Judge Nathan’s opinion is a detailed, in-depth analysis of the Fourth Amendment’s particularity and overbreadth requirements, and the good-faith exceptions to the exclusionary rule in the enforcement context. Though a district court opinion, the opinion has the potential to affect how U.S. Magistrate Judges analyze search warrant applications and tailor the scope of any warrants they may issue. Equally importantly, the opinion will affect the practices of U.S. Attorney’s Offices in seeking search warrants for businesses or individuals in enforcement cases, and in ensuring that agents executing such warrants pay careful attention to the materials they seize. And lastly, the opinion provides a strong precedent for the defense bar to seek suppression of evidence in cases in which broad categories of materials have been seized, which bear little relation to the actual crimes under investigation.
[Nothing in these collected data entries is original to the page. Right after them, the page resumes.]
-- ==== Sys2Proof/Tests/Slice0.lean ====
section
/-! SUPPORT. Tests: ill-formed commands are refused, worked values of the manual, and states that meet what the statements
assume. -/
namespace Sys2Proof.Machine
section
set_option maxRecDepth 4000
/-! ### What the statements assume is met -/

/-- Reset with some fields set. -/
def st (l : List (Fld × Nat)) : State := l.foldl (fun s e => s.put e.1 e.2) State.reset

/-- Core 0 and sequencer 0 run at the start of their programs. -/
def running : State := st [(F.CORE_STATE 0, 1), (F.SEQN_STATE 0, 1)]

/-- Core 0, which runs at Keeper level after reset, and a line sequencer, which never does (R137, R454). -/
def keeper : Initiator := .core 0
def user : Initiator := .seq 0
/-- Their levels, with the identifier of core 0. -/
def keeperSrc : Src := ⟨0, true⟩
def userSrc : Src := ⟨0, false⟩

/-- The state with general registers of engine `k` set. -/
def State.withG (s : State) (k : Nat) (l : List (Nat × Dword)) : State :=
  s.setEngine k (l.foldl (fun e p => e.setG p.1 p.2) (s.engine k))

/-- The state with system registers of core 0 set. -/
def State.withSr (s : State) (l : List (Nat × Dword)) : State := s.setEngine 0 { s.engine 0 with sr := l }

/-- The state with accesses in flight. -/
def State.flying (s : State) (l : List Access) : State := { s with bus := { s.bus with inflight := l } }

/-- Core 0 runs at User level, in a region that grants it everything. -/
def userRunning : State := (st [(F.CORE_STATE 0, 1), (F.REGION_EN 0 0, 1), (F.REGION_LAST_LO 0 0, 0xFFFF), (F.REGION_PERM 0 0, 63)]).withSr [(1, 0)]

theorem witness_boundary : running.boundary (.core 0) = none ∧ running.boundary (.seq 0) = none := by decide

theorem witness_ImmediateResults : (0x003F#16).toNat / 256 = 0 ∧ (0x011F#16).toNat / 256 = 1 ∧ (0x011F#16).toNat / 32 % 2 = 0 ∧
    (0x0200#16).toNat / 512 ≠ 0 ∧ (0x0120#16).toNat / 256 % 2 = 1 ∧ (0x0120#16).toNat / 32 % 2 = 1 := by decide

theorem witness_BranchTargets :
    (let s := running.withG 0 [(1, BitVec.ofNat 64 (2 ^ 40 - 4))]; s.boundary (.core 0) = none ∧ (s.gr 0 1 + BitVec.ofInt 64 0).toNat = 2 ^ 40 - 4) ∧
    (let s := running.withG 0 [(1, 1)]; s.boundary (.core 0) = none ∧ (s.gr 0 1).toNat % 4 ≠ 0) ∧
    (let s := running.withG 0 [(1, BitVec.ofNat 64 (2 ^ 40))]; s.boundary (.core 0) = none ∧ (s.gr 0 1).toNat % 4 = 0 ∧ 2 ^ 40 ≤ (s.gr 0 1).toNat) := by
  decide

theorem witness_LoadsOfNormalMemory : running.isNormal 8 = true ∧ (running.initCheck (running.engSrc 0) .read 8 8).1 = true ∧
    running.inFlightOf 0 = false ∧ running.poisoned 8 8 = false := by decide

/-- A store of core 0 at the head of those in flight. -/
def aStore (epoch : Nat) : Access := ⟨keeperSrc, .write, 64, 1, [7], 0, epoch, none, 0⟩

theorem witness_StoresWaitForTheirTarget :
    (running.initCheck (running.engSrc 0) .write 8 8).1 = true ∧
    (let s := running.flying [aStore 0]; s.mapCheck 64 1 = none ∧ (s.region 64).isReg = false ∧ s.staleTag (aStore 0) = false ∧
      Memory.wf s.mem = true ∧ (s.engine 0).halting = none) ∧
    Memory.wf running.seqMem = true := by decide

theorem witness_AddressCauses :
    (let s := running.withG 0 [(1, BitVec.ofNat 64 (2 ^ 40))]; s.boundary (.core 0) = none ∧ 2 ^ 40 ≤ (s.gr 0 1).toNat) ∧
    (let s := running.withG 16 [(1, 1)]; s.boundary (.seq 0) = none ∧ (s.gr 16 1).toNat < 2 ^ 40 ∧ (s.gr 16 1).toNat % 2 ≠ 0) := by decide

theorem witness_AtomicResults :
    (running.inFlightOf 0 = false ∧ running.region 0 = .dram ∧ (running.initCheck (running.engSrc 0) .atomic 0 8).1 = true) ∧
    leNat (running.coreRead 0 8) = (running.gr 0 1).toNat % 2 ^ 64 ∧
    (let s := running.withG 0 [(1, 1)]; leNat (s.coreRead 0 8) ≠ (s.gr 0 1).toNat % 2 ^ 64) ∧
    running.region 0x1000000000 ≠ .dram ∧ running.region 0x1000000000 ≠ .l2sram := by decide

theorem witness_SystemRegisters : (running.engine 0).keeper = true ∧
    userRunning.boundary (.core 0) = none ∧ (userRunning.engine 0).keeper = false := by decide

/-- Attention of ring 0 routed to core 0, which enables it. -/
def attending : State := (st [(F.CORE_STATE 0, 1), (F.RINGS_ATTN_STATE 0, 1), (F.RINGS_ATTN_ROUTE 0, 1)]).withSr [(1, 3), (0x22, 1)]

theorem witness_ExceptionEntry :
    ((running.engine 0).pc < 2 ^ 40 ∧ (running.engine 0).ex = false ∧ (running.engine 0).dbg = false ∧ executes true 0xFFFFFFFF = false) ∧
    (attending.coreIssues 0 = true ∧ (attending.engine 0).impr = [] ∧ (attending.engine 0).ie = true ∧ (attending.attention 0).isSome = true ∧
      (attending.engine 0).ex = false) ∧
    (let s := running.setEngine 0 { running.engine 0 with impr := [(64, some 0xFFFFFFFF)] }; s.coreIssues 0 = true ∧ (s.engine 0).ex = false) := by
  decide

theorem witness_DoubleFault : (let s := running.withSr [(1, 5)]; (s.engine 0).ex = true ∧ s.boundary (.core 0) = none) ∧
    (running.engine 0).ex = false := by decide

theorem witness_ReturnAndDebugger :
    (let s := (running.setEngine 0 { running.engine 0 with dbg := true }).setEngine 16 { running.engine 16 with dbg := true }
     s.boundary (.core 0) = none ∧ s.boundary (.seq 0) = none ∧ s.inFlightOf 0 = false ∧ (s.engine 0).keeper = true) ∧
    running.get (F.CORE_STATE 0) = 1 ∧ running.get (F.SEQN_STATE 0) = 1 ∧ (running.engine 0).wait = .none := by decide

theorem witness_FencesAndCacheLines : running.memoriesOk = true ∧ running.get F.PROT_ACT_STATUS ≠ 1 ∧ running.gr 0 1 = 0 ∧
    (let s := running.put F.PROT_ACT_STATUS 1; s.boundary (.core 0) = none ∧ s.get F.PROT_ACT_STATUS = 1) ∧
    (let s := { running.withG 0 [(1, 5)] with servo := { running.servo with step := some (1, true, 0, 0) } }
     s.boundary (.core 0) = none ∧ s.gr 0 1 ≠ 0 ∧ s.servo.step.isSome = true) ∧
    (let s := running.setEngine 0 { running.engine 0 with wait := .rulesync false }; (s.engine 0).wait = .rulesync false ∧ (s.engine 0).halting = none) := by
  decide

/-- Ring 0 enabled with entries of 16 bytes, two of them, one filled, at 256. -/
def ringed (pm cm fill : Nat) : State := st [(F.CORE_STATE 0, 1), (F.RINGS_CFG_EN 0, 1), (F.RINGS_CFG_LOG2N 0, 1), (F.RINGS_CFG_PMODE 0, pm),
  (F.RINGS_CFG_CMODE 0, cm), (F.RINGS_BASE 0, 1), (F.RINGS_PUT 0, fill)]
Though wholesale suppression has always been viewed as a rare remedy in such cases, this opinion and the Government’s subsequent failure to appeal it could represent a shifting tide in this aspect of criminal practice.
In short, Judge Nathan’s opinion not only ordered full-scale suppression of evidence seized in a high-profile securities fraud case, it also caused the Government to dismiss its pending case. It appears that this opinion – and the ultimate result – will cause the Government to adjust its practices in both seeking and executing search warrants.